Vers une mutation des corps d’état ?
Eric Lumbreras, Directeur de René Mathez SA, évoque sans concession l’état du marché de la construction à Genève.
Quelle est votre analyse du marché actuel ?
Nous devons faire face à plusieurs phénomènes entrainant une baisse sensible de la demande. La décision de diminuer les taux de rendement des caisses de pension investissant dans les programmes immobiliers a induit un coup d’arrêt à certains projets. La lourdeur de l’administration genevoise décourage certains investisseurs qui préfèrent d’autres cantons. D’autre part, et c’est le plus grave, on constate la généralisation du travail illégal. Une situation catastrophique pour la profession.
Il existe pourtant une législation dans ce domaine…
On observe deux pratiques courantes pour contourner l’interdiction du travail au noir. Le temps partiel déclaré 20 ou 30 heures par mois — dites-moi qui aujourd’hui travaille 30 heures par mois dans le bâtiment ! Le second stratagème étant celui du travailleur indépendant. En se présentant comme tel, rien ne vous empêche de déclarer officiellement que vous êtes payé 1500 francs par mois.
Qui pratique ces méthodes ?
Le problème majeur est que nombre de sociétés ont recours au travail illégal déguisé par le biais de la sous-traitance.
Comment les groupements d’entreprises du bâtiment réagissent-ils ?
On a l’impression que nos institutions sensées protéger la profession sont complètement démunies. On fait des réunions où tout le monde est d’accord pour souhaiter que les choses s’arrangent, mais rien n’est fait concrètement. Des systèmes de contrôle ont été mis en place et des inspecteurs se rendent régulièrement sur les chantiers mais les commissions paritaires restent désarmées devant les stratagèmes précités. Aucune disposition législative susceptible d’arranger les choses n’est prise ni même évoquée au niveau supérieur. À ce stade de désengagement de l’état, il est difficile de ne pas présumer d’une volonté politique assumée de ne rien faire qui va bien au-delà du simple laxisme.
Quelles seraient les solutions selon vous ?
Aujourd’hui, Il faut trouver les moyens d’enrailler la spirale du travail illégal.
Tous les acteurs de la construction doivent être concernés.
Les sanctions touchent uniquement l’entreprise sous-traitante et, en cas d’insolvabilité, l’entreprise donneuse d’ordre. Il faut étendre la solidarité aux décideurs (mandataires, entreprises générales ou, et maîtres d’ouvrage).
Une autre solution est d’interdire la sous-traitance. Mais encore une fois, cela nécessite une volonté du pouvoir législatif…

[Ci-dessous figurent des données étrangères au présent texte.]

theorem keeps_serveWait {n : Nat} {prior s : State} (hk : Keeps prior s) : Keeps prior (State.serveWait n s) := by
  induction n generalizing s with
  | zero => exact hk
  | succ n ih =>
    unfold State.serveWait
    split
    · split
      · exact hk
      · extract_lets i q
        have hi : Keeps prior i.2 := keeps_deadInfo hk
        have hq : Keeps prior q.2 := keeps_sparePick hi
        clear_value q i
        split
        · exact hq
        · extract_lets t
          have ht : Keeps prior t := keeps_assign (keeps_modRb hq)
          clear_value t
          exact ih (keeps_ite ht (keeps_put ht))
    · exact hk

theorem keeps_spareEvent  {prior s : State} (hk : Keeps prior s) : Keeps prior (State.spareEvent s) := by
  unfold State.spareEvent
  with_reducible repeat' first | assumption | apply keeps_sparesShow | apply keeps_serveWait | apply keeps_ite

theorem keeps_putProposal {q : Proposal} {prior s : State} (hk : Keeps prior s) : Keeps prior (State.putProposal s q) := by
  unfold State.putProposal
  repeat' first
    | with_reducible assumption
    | with_reducible apply keeps_dropProposals
    | (with_reducible refine keeps_modUx ?_ ?_; rotate_left; (first | exact baseKeeps_refl _ | exact BaseKeeps.of_same rfl rfl rfl rfl rfl rfl))

theorem keeps_settle {x : Subj} {dom : ℕ} {prior s : State} (hk : Keeps prior s) : Keeps prior (State.settle s x dom) := by
  unfold State.settle
  repeat' first
    | with_reducible assumption
    | with_reducible apply keeps_dropProposals
    | (with_reducible refine keeps_modUx ?_ ?_; rotate_left; (first | exact baseKeeps_refl _ | exact BaseKeeps.of_same rfl rfl rfl rfl rfl rfl))
    | with_reducible apply keeps_decideOn

theorem keeps_quorum {x : Subj} {prior s : State} (hk : Keeps prior s) : Keeps prior (State.quorum s x) := by
  unfold State.quorum
  repeat' first
    | with_reducible assumption
    | with_reducible apply keeps_settle
    | with_reducible apply keeps_ite
    | split

theorem keeps_addYes {x : Subj} {voter : Subj} {m : Option ProposeMsg} {prior s : State} (hk : Keeps prior s) : Keeps prior (State.addYes s x voter m) := by
  unfold State.addYes
  with_reducible repeat' first | assumption | apply keeps_putProposal | apply keeps_quorum

theorem keeps_proposalTake {m : ProposeMsg} {prior s : State} (hk : Keeps prior s) : Keeps prior (State.proposalTake s m) := by
  unfold State.proposalTake
  with_reducible repeat' first | assumption | apply keeps_addYes | apply keeps_log | apply keeps_settle | apply keeps_ite

theorem keeps_propose {x : Subj} {hard : Bool} {ageP : ℕ} {ageT : ℕ} {prior s : State} (hk : Keeps prior s) : Keeps prior (State.propose s x hard ageP ageT) := by
  unfold State.propose
  with_reducible repeat' first | assumption | apply keeps_proposeOwn | apply keeps_quorum

theorem keeps_dieMember {code : ℕ} {prior s : State} (hk : Keeps prior s) : Keeps prior (State.dieMember s code) := by
  unfold State.dieMember
  with_reducible repeat' first | assumption | apply keeps_setMember | apply keeps_put | apply keeps_ite

theorem keeps_standbyJoin  {prior s : State} (hk : Keeps prior s) : Keeps prior (State.standbyJoin s) := by
  unfold State.standbyJoin
  with_reducible repeat' first | assumption | apply keeps_dieMember | apply keeps_ite

theorem keeps_elRbCommit  {prior s : State} (hk : Keeps prior s) : Keeps prior (State.elRbCommit s) := by
  unfold State.elRbCommit
  repeat' first
    | with_reducible assumption
    | (with_reducible refine keeps_mod ?_ ?_; rotate_left; exact BaseKeeps.of_same rfl rfl rfl rfl rfl rfl)
    | with_reducible apply keeps_commitFail
    | with_reducible apply keeps_checkFail
    | with_reducible apply keeps_commitAll
    | with_reducible apply keeps_clearPoint
    | with_reducible apply keeps_put
    | (with_reducible refine keeps_modEl ?_ ?_ ?_ ?_; rotate_left; (first | exact baseKeeps_refl _ | exact BaseKeeps.of_same rfl rfl rfl rfl rfl rfl); rfl; exact id)
    | with_reducible apply keeps_modGuard
    | with_reducible apply keeps_standbyJoin
    | with_reducible apply keeps_ite
    | (extract_lets +onlyGivenNames x; refine (fun (hx : Keeps prior x) => ?_) ?_; clear_value x; rotate_left; subst x)
    | split

theorem keeps_uxRbCommit {tc : ℕ} {prior s : State} (hk : Keeps prior s) : Keeps prior (State.uxRbCommit s tc) := by
  unfold State.uxRbCommit
  repeat' first
    | with_reducible assumption
    | with_reducible exact keeps_refl _
    | (with_reducible refine keeps_mod ?_ ?_; rotate_left; exact BaseKeeps.of_same rfl rfl rfl rfl rfl rfl)
    | with_reducible apply keeps_commitNow
    | with_reducible apply keeps_setMember
    | (with_reducible refine keeps_modUx ?_ ?_; rotate_left; (first | exact baseKeeps_refl _ | exact BaseKeeps.of_same rfl rfl rfl rfl rfl rfl))
    | with_reducible apply keeps_setReg
    | with_reducible apply keeps_sealNextCommit
    | with_reducible apply keeps_put
    | with_reducible apply keeps_log
    | (refine keeps_foldl ?_ (fun t a => ?_))
    | with_reducible apply keeps_ite
    | (extract_lets +onlyGivenNames x; refine (fun (hx : Keeps prior x) => ?_) ?_; clear_value x; rotate_left; subst x)
    | (extract_lets +onlyGivenNames x; clear_value x)
    | split

theorem tame_barNodeArrival {lane : Fin 160} {pos : Fin 128} {m : BarArrive} {prior s : State} (hk : Keeps prior s) : Tame prior (execBarNodeArrival lane pos m s) := by
  unfold execBarNodeArrival
  with_reducible repeat' first | assumption | apply tame_next | apply keeps_nodeArrive | apply keeps_ite

theorem tame_barRelease {p : Part} {bid : BitVec 8} {m : BarClose} {prior s : State} (hk : Keeps prior s) : Tame prior (execBarRelease p bid m s) := by
  unfold execBarRelease
  repeat' first
    | with_reducible assumption
    | with_reducible apply tame_next
    | with_reducible apply keeps_barRelease
    | with_reducible apply keeps_log
    | with_reducible apply keeps_send
    | with_reducible apply keeps_nodeRelease
    | with_reducible apply keeps_nodeCheck
    | with_reducible apply keeps_ite
    | (extract_lets +onlyGivenNames x; clear_value x)
    | split

theorem tame_barRefusal {p : Part} {bid : BitVec 8} {m : BarClose} {prior s : State} (hk : Keeps prior s) : Tame prior (execBarRefusal p bid m s) := by
  unfold execBarRefusal
  repeat' first
    | with_reducible assumption
    | with_reducible apply tame_next
    | with_reducible apply keeps_barRefuse
    | with_reducible apply keeps_send
    | with_reducible apply keeps_nodeRefuse
    | with_reducible apply keeps_ite
    | (extract_lets +onlyGivenNames x; clear_value x)
    | split

theorem tame_barNodeTimeout {bid : BitVec 8} {prior s : State} (hk : Keeps prior s) : Tame prior (execBarNodeTimeout bid s) := by
  unfold execBarNodeTimeout
  repeat' first
    | with_reducible assumption
    | with_reducible exact keeps_refl _
    | with_reducible apply tame_next
    | with_reducible apply keeps_suspectLane
    | with_reducible apply keeps_log
    | with_reducible apply keeps_setNode
    | with_reducible apply keeps_endQid
    | (refine keeps_foldl ?_ (fun t a => ?_))
    | with_reducible apply tame_ite
    | split

theorem tame_launchRequest {m : LaunchMsg} {lane : Fin 160} {prior s : State} (hk : Keeps prior s) : Tame prior (execLaunchRequest m lane s) := by
  unfold execLaunchRequest
  with_reducible repeat' first | assumption | apply tame_next | apply keeps_learnPort | apply keeps_launchJudge | apply keeps_send | apply keeps_relayNote | apply keeps_toTwin | apply keeps_sendUp | apply tame_ite

theorem tame_dlaunchRecompute {reports : List (Fin 160 × BitVec 32)} {prior s : State} (hk : Keeps prior s) : Tame prior (execDlaunchRecompute reports s) := by
  unfold execDlaunchRecompute
  with_reducible repeat' first | assumption | apply tame_next | apply keeps_dlaunch

theorem tame_reductionContribution {m : RedMsg} {lane : Fin 160} {prior s : State} (hk : Keeps prior s) : Tame prior (execReductionContribution m lane s) := by
  unfold execReductionContribution
  repeat' first
    | with_reducible assumption
    | with_reducible apply tame_next
    | with_reducible apply keeps_redDiscard
    | with_reducible apply keeps_slotDown
    | with_reducible apply keeps_slotTake
    | with_reducible apply keeps_slotHold
    | with_reducible apply keeps_ite
    | split

theorem tame_slotHeldExpiry {cluster : Fin 4} {idx : ℕ} {prior s : State} (hk : Keeps prior s) : Tame prior (execSlotHeldExpiry cluster idx s) := by
  unfold execSlotHeldExpiry
  repeat' first
    | with_reducible assumption
    | with_reducible apply tame_next
    | (with_reducible refine keeps_modUx ?_ ?_; rotate_left; (first | exact baseKeeps_refl _ | exact BaseKeeps.of_same rfl rfl rfl rfl rfl rfl))
    | with_reducible apply keeps_log
    | with_reducible apply keeps_redDiscard
    | split
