theorem tame_progRefetch {p : Part} {slot : Fin 8} {ok : Bool} {prior s : State} (hk : Keeps prior s) : Tame prior (execProgRefetch p slot ok s) := by
  unfold execProgRefetch
  repeat' first
    | with_reducible assumption
    | with_reducible apply tame_next
    | with_reducible apply keeps_draw
    | with_reducible apply keeps_slip
    | (with_reducible refine keeps_modEl ?_ ?_ ?_ ?_; rotate_left; (first | exact baseKeeps_refl _ | exact BaseKeeps.of_same rfl rfl rfl rfl rfl rfl); rfl; exact id)
    | with_reducible apply keeps_log
    | with_reducible apply keeps_toFault
    | with_reducible apply keeps_guardTrigger
    | with_reducible apply tame_ite
    | split

theorem tame_intOp {p : Part} {e : Env} {d : Fin 64} {a : Fin 64} {o : Opnd} {f : Word → Word → Word} {prior s : State} (hk : Keeps prior s) : Tame prior (State.intOp s p e d a o f) := by
  unfold State.intOp
  with_reducible repeat' first | assumption | apply tame_issue

theorem tame_mov {p : Part} {e : Env} {d : Fin 64} {o : Opnd} {prior s : State} (hk : Keeps prior s) : Tame prior (execMov p e d o s) := by
  unfold execMov
  with_reducible repeat' first | assumption | apply tame_issue

theorem tame_add {p : Part} {e : Env} {d : Fin 64} {a : Fin 64} {o : Opnd} {prior s : State} (hk : Keeps prior s) : Tame prior (execAdd p e d a o s) := by
  unfold execAdd
  with_reducible repeat' first | assumption | apply tame_intOp

theorem tame_sub {p : Part} {e : Env} {d : Fin 64} {a : Fin 64} {o : Opnd} {prior s : State} (hk : Keeps prior s) : Tame prior (execSub p e d a o s) := by
  unfold execSub
  with_reducible repeat' first | assumption | apply tame_intOp

theorem tame_and {p : Part} {e : Env} {d : Fin 64} {a : Fin 64} {o : Opnd} {prior s : State} (hk : Keeps prior s) : Tame prior (execAnd p e d a o s) := by
  unfold execAnd
  with_reducible repeat' first | assumption | apply tame_intOp

theorem tame_or {p : Part} {e : Env} {d : Fin 64} {a : Fin 64} {o : Opnd} {prior s : State} (hk : Keeps prior s) : Tame prior (execOr p e d a o s) := by
  unfold execOr
  with_reducible repeat' first | assumption | apply tame_intOp

theorem tame_xor {p : Part} {e : Env} {d : Fin 64} {a : Fin 64} {o : Opnd} {prior s : State} (hk : Keeps prior s) : Tame prior (execXor p e d a o s) := by
  unfold execXor
  with_reducible repeat' first | assumption | apply tame_intOp

theorem tame_shl {p : Part} {e : Env} {d : Fin 64} {a : Fin 64} {o : Opnd} {prior s : State} (hk : Keeps prior s) : Tame prior (execShl p e d a o s) := by
  unfold execShl
  with_reducible repeat' first | assumption | apply tame_intOp

theorem tame_shr {p : Part} {e : Env} {d : Fin 64} {a : Fin 64} {o : Opnd} {prior s : State} (hk : Keeps prior s) : Tame prior (execShr p e d a o s) := by
  unfold execShr
  with_reducible repeat' first | assumption | apply tame_intOp

theorem tame_sar {p : Part} {e : Env} {d : Fin 64} {a : Fin 64} {o : Opnd} {prior s : State} (hk : Keeps prior s) : Tame prior (execSar p e d a o s) := by
  unfold execSar
  with_reducible repeat' first | assumption | apply tame_intOp

theorem tame_mul {p : Part} {e : Env} {d : Fin 64} {a : Fin 64} {o : Opnd} {prior s : State} (hk : Keeps prior s) : Tame prior (execMul p e d a o s) := by
  unfold execMul
  with_reducible repeat' first | assumption | apply tame_intOp

theorem tame_movh {p : Part} {e : Env} {d : Fin 64} {v : BitVec 32} {prior s : State} (hk : Keeps prior s) : Tame prior (execMovh p e d v s) := by
  unfold execMovh
  with_reducible repeat' first | assumption | apply tame_issue

theorem tame_cmp {p : Part} {e : Env} {cd : Fin 8} {cond : Fin 8} {a : Fin 64} {o : Opnd} {prior s : State} (hk : Keeps prior s) : Tame prior (execCmp p e cd cond a o s) := by
  unfold execCmp
  with_reducible repeat' first | assumption | apply tame_issue

theorem tame_fop {p : Part} {e : Env} {cd : Fin 8} {ca : Fin 8} {cb : Fin 8} {fn : Fin 4} {prior s : State} (hk : Keeps prior s) : Tame prior (execFop p e cd ca cb fn s) := by
  unfold execFop
  with_reducible repeat' first | assumption | apply tame_issue

end Sys2Proof.Machine
end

Et à votre propre niveau ?
Dans un secteur à l’image de la situation économique globale actuelle, sans foi ni loi, où la pression financière appliquée par certains maîtres d’ouvrage impose ce genre de pratiques malsaines, et où le financier devenu exclusivement prédateur sans désormais apporter aucune valeur ajoutée a pris le pouvoir sur l’entrepreneur, nos seules armes sont notre compétence et notre qualité de travail. Il nous faut continuer à œuvrer dans les règles de l’art, envers et contre tout, pour nombre de nos clients fidèles. Mais il est certain que nous ne pourrons pas faire l’économie d’une réflexion en profondeur.
De quel ordre ?
Les entreprises de construction sont vouées à muter. Les sociétés de maçonnerie, de sanitaire, d’électricité, de chauffage, de plâtrerie, de peinture, tous les métiers du bâtiment souffrent des mêmes problèmes. Nous devons étudier la possibilité d’association de corps d’état pour créer des entreprises générales de vrais professionnels, apportant des solutions techniques pour faire baisser les coûts, et aussi crédibles financièrement que les entreprises générales actuelles capables de garantir des projets de plusieurs millions.
Nous gardons néanmoins l’espoir qu’une prise de conscience générale permettra dans un proche avenir de mettre un frein à cette dérive.
Il s’agit quand même de sauvegarder notre savoir-faire ainsi que des emplois dans notre canton.